Saturday, May 22, 2010
Iran's Seyyed Hossein Nasr explains what's up.
What about the West? At least speaking about philosophy, it seems the West is passing through a kind of paralysis also.
The West is now undergoing a very, very severe intellectual crisis. The reason why people are not aware of it is because of the power of technology and the military might of the West. It is like the end of the Roman Empire. As long as the Roman legends were leading in Libya, nobody thought that something was wrong. It is a very similar situation. Western philosophy is now at a dead end. Even Heidegger said, Western philosophy ends with me. There is a philosophical crisis and a religious crisis as a result of that. After that comes the environmental crisis, which is not solved unless the West changes completely the way it lives, its worldview, and they don’t want to do it. So they use cosmetics all the time. Look at the Gulf of Mexico now. It is a great tragedy of human history. Nobody wants to talk about it. So the West is also experiencing a very, very large crisis, and I’d say it is suicide for us to try to blindly copy the West at this stage.
Are you muslim, Herr Enowning?

I suspect some scholars have probably interpreted Heideggerian ontology as it relates to Islam--. Many westerners don't realize that many muslim scholars, at least initially, were often well-read in the greek philosophers and early scientists and mathematicians . There's a long-standing divide between the muslim clerics, such as Avicenna (I recently wrote something regarding ibn Sina) and Averroes, who upheld something like rational theology--allowing, say Aristotelian logic or neo-platonism to some degree, with some reservations over the...pagan aspects of the greeks--and the muslim mystics who rejected greek rationalism, humanism, if not western science as a whole, and insisted the Koran was sufficient (Al Ghazali the usual example).
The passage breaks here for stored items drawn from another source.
/-- Write lines one after another, until one waits or stops; after the last one the command has performed. -/
def performPieces (e : CopyRun) : Nat → List Frag → State → State
  | _, [], s => e.upd s fun x => { x with performed := true, owned := [] }
  | 0, _ :: _, s => s
  | fuel + 1, f :: fs, s =>
    match copyLine s e (f :: fs.takeWhile fun g => fragLine e.i e.th.lseg.base g = fragLine e.i e.th.lseg.base f) with
    | (s, 0) => s
    | (s, n + 1) => performPieces e fuel (fs.drop n) s

/-- A TORING waits: its ring is full, or an earlier TORING of the ring has not ended (R277). -/
def toringWaits (s : State) (e : CopyRun) : Bool :=
  match toringRing e.i with
  | none => false
  | some r =>
    let g := ringOf e.tm r
    g.n ≤ g.occ || toringsBefore s e r e.x.ord ≠ 0

/-- The writes of an issued command, from the piece it has reached. All that can perform do so in this step, so that no other
agent reads a line of it in between (R161). -/
def performCopy (s : State) (e : CopyRun) : State :=
  if e.x.performed || e.x.bad.isSome || toringWaits s e then s
  else performPieces e (copyPieces e).length ((copyPieces e).drop e.x.pos) s

/-! ### Starting commands (R73, R274) -/

/-- The context of a command or chain: its thread and team. -/
def engineOf (s : State) (h : Nat) (bulk : Bool) (x : Copy) (i : Instr) : Option CopyRun :=
  match s.thread? (x.ref h), s.team? ⟨h, x.slot⟩ with
  | some th, some tm => some ⟨h, bulk, x, th, tm, i⟩
  | _, _ => none

/-- The entry may start or go on: in queue order, with at most 8 in flight on the near engine, and none behind a chain that a cause has
stopped; a chain in flight may always issue its next command. -/
def mayStart (q : List Copy) (bulk : Bool) (x : Copy) : Bool :=
  x.flying || ((q.takeWhile fun y => y.id ≠ x.id).all (fun y => y.flying && !y.caused) && (bulk || q.countP Copy.flying < 8))

/-- The entry may go on: its queue lets it, and for a direct bulk command that has not started an engine of the die is free (R13). -/
def mayGo (s : State) (h : Nat) (bulk : Bool) (x : Copy) : Bool :=
  mayStart (copyQueue s h bulk) bulk x && (!bulk || x.flying || bulkFlying s (dieOf h) < 8)

/-- Issue a command if it has not issued, and perform what can be performed. A chain's bulk command waits for an entry of the
bulk queue. -/
def runCopy (s : State) (h : Nat) (bulk : Bool) (id : Nat) : State :=
  match copyOf? s h bulk id with
  | none => s
  | some x =>
    match x.cmd with
    | none => s
    | some i =>
      match engineOf s h bulk x i with
      | none => s
      | some e =>
        if x.issued then performCopy s e
        else if x.chain.isSome && bulkCmd i && (16 ≤ bulkHeld s h || 8 ≤ bulkFlying s (dieOf h)) then s
        else
          match issueCopy s e with
          | none => s
          | some s =>
            match copyOf? s h bulk id with
            | some y =>
              match engineOf s h bulk y i with
              | some e => if y.issued then performCopy s e else s
              | none => s
            | none => s

/-- The chain goes on at `pc`; at an END it has completed (R50). -/
def chainOn (s : State) (h : Nat) (bulk : Bool) (x : Copy) (pc : Nat) : State :=
  if pc % 16 = 0 then dropCopy s h bulk x.id
  else
    updCopy s h bulk x.id fun x =>
      { x with cmd := none, chain := some ⟨pc, false, false⟩, issued := false, ord := 0, rows := [], rowB := 0, pos := 0, owned := [],
               logged := [], performed := false, bad := none }

/-- A chain's cause (R73, R74): the chain stops at the entry until its thread has handled it. -/
def chainCause (s : State) (h : Nat) (bulk : Bool) (x : Copy) (c : Chain) (cs : Cause) (ws : List W32) (native : Option Instr) : State :=
  let s := updCopy s h bulk x.id fun x => { x with chain := some { c with fresh := false, caused := true } }
  raiseCause s (x.ref h) { cause := cs, engine := .copy, words := ws, native := native, pc := c.pc, img := x.img, group := none, helper := false,
                           copy := x.id, arg := x.arg + zext64 (ws.getD 1 0) }

/-- A chain takes the command that stands at its address. -/
def chainTake (s : State) (h : Nat) (bulk : Bool) (x : Copy) (c : Chain) (i : Instr) : State :=
  match s.ctx? x.ctx, s.thread? (x.ref h) with
  | some ctx, some th =>
    if retiredCopy ctx th i false then chainCause s h bulk x c .retired (wordsOf i) (some i)
    else
      runCopy (updCopy s h bulk x.id fun x => { x with cmd := some i, chain := some { c with fresh := false } }) h bulk x.id
  | _, _ => s

/-- The fetch of a chain's next command. -/
def chainFetch (s : State) (h : Nat) (x : Copy) (c : Chain) : State × Fetched := fetchAt s h x.ctx x.img c.pc .copy x.edis c.fresh

/-- The fetch of a chain's command stops: IMAGE_LINK and page faults are faults of the chain (class C). -/
def chainStopped (s : State) (h : Nat) (bulk : Bool) (x : Copy) (c : Chain) (ck : Chk) : State :=
  match engineOf s h bulk x .copyNop, ck with
  | some e, .park va => parkAt s x.ctx e.agent (BitVec.ofNat 64 va) none true
  | some e, .fault f => let d := fetchDetails s x.ctx x.img f (c.pc / 16); copyStop s e ⟨ck, d.1⟩ d.2.1 d.2.2
  | some _, .waits => s
  | some e, _ => copyStop s e ⟨ck, 0⟩ 0 0
  | none, _ => s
Heidegger may not be the most apt representative of greek rationalism anyway--he's not exactly proceeding via categorical logic, euclidian axioms, or even platonic dialogues. But perhaps some clever philo-person could see a type of Islamic occasionalism in Dasein...(and/or the flaws thereof--occasionalism certainly as problematic as rational theology via Aquinas-Aristotelian tradition...).

However quaint and obscure Ibn Sina may seem, his writing seems like Reason itself compared to the school of Al Ghazali (which is I believe one of the orthodox sunni schools)--and the ideas of both ibn Sina and ibn Rushd (Averroes) were featured in western textbooks--usually medicine--even until modern era.
Hi, I am from Australia.

This extraordinary Enlightened Sage affirms that Western philosophy, "religion" and "culture" is very much at a dead end.

As indeed is Islamic and all other cultures too.

These two references introduce His assessment of the situation.



But how can the necessary changes occur? Especially as all of the old "answers" just reinforce the consensus "reality" which has created the situation.

Where does one find the red pill that will permanently cleanse the doors of perception?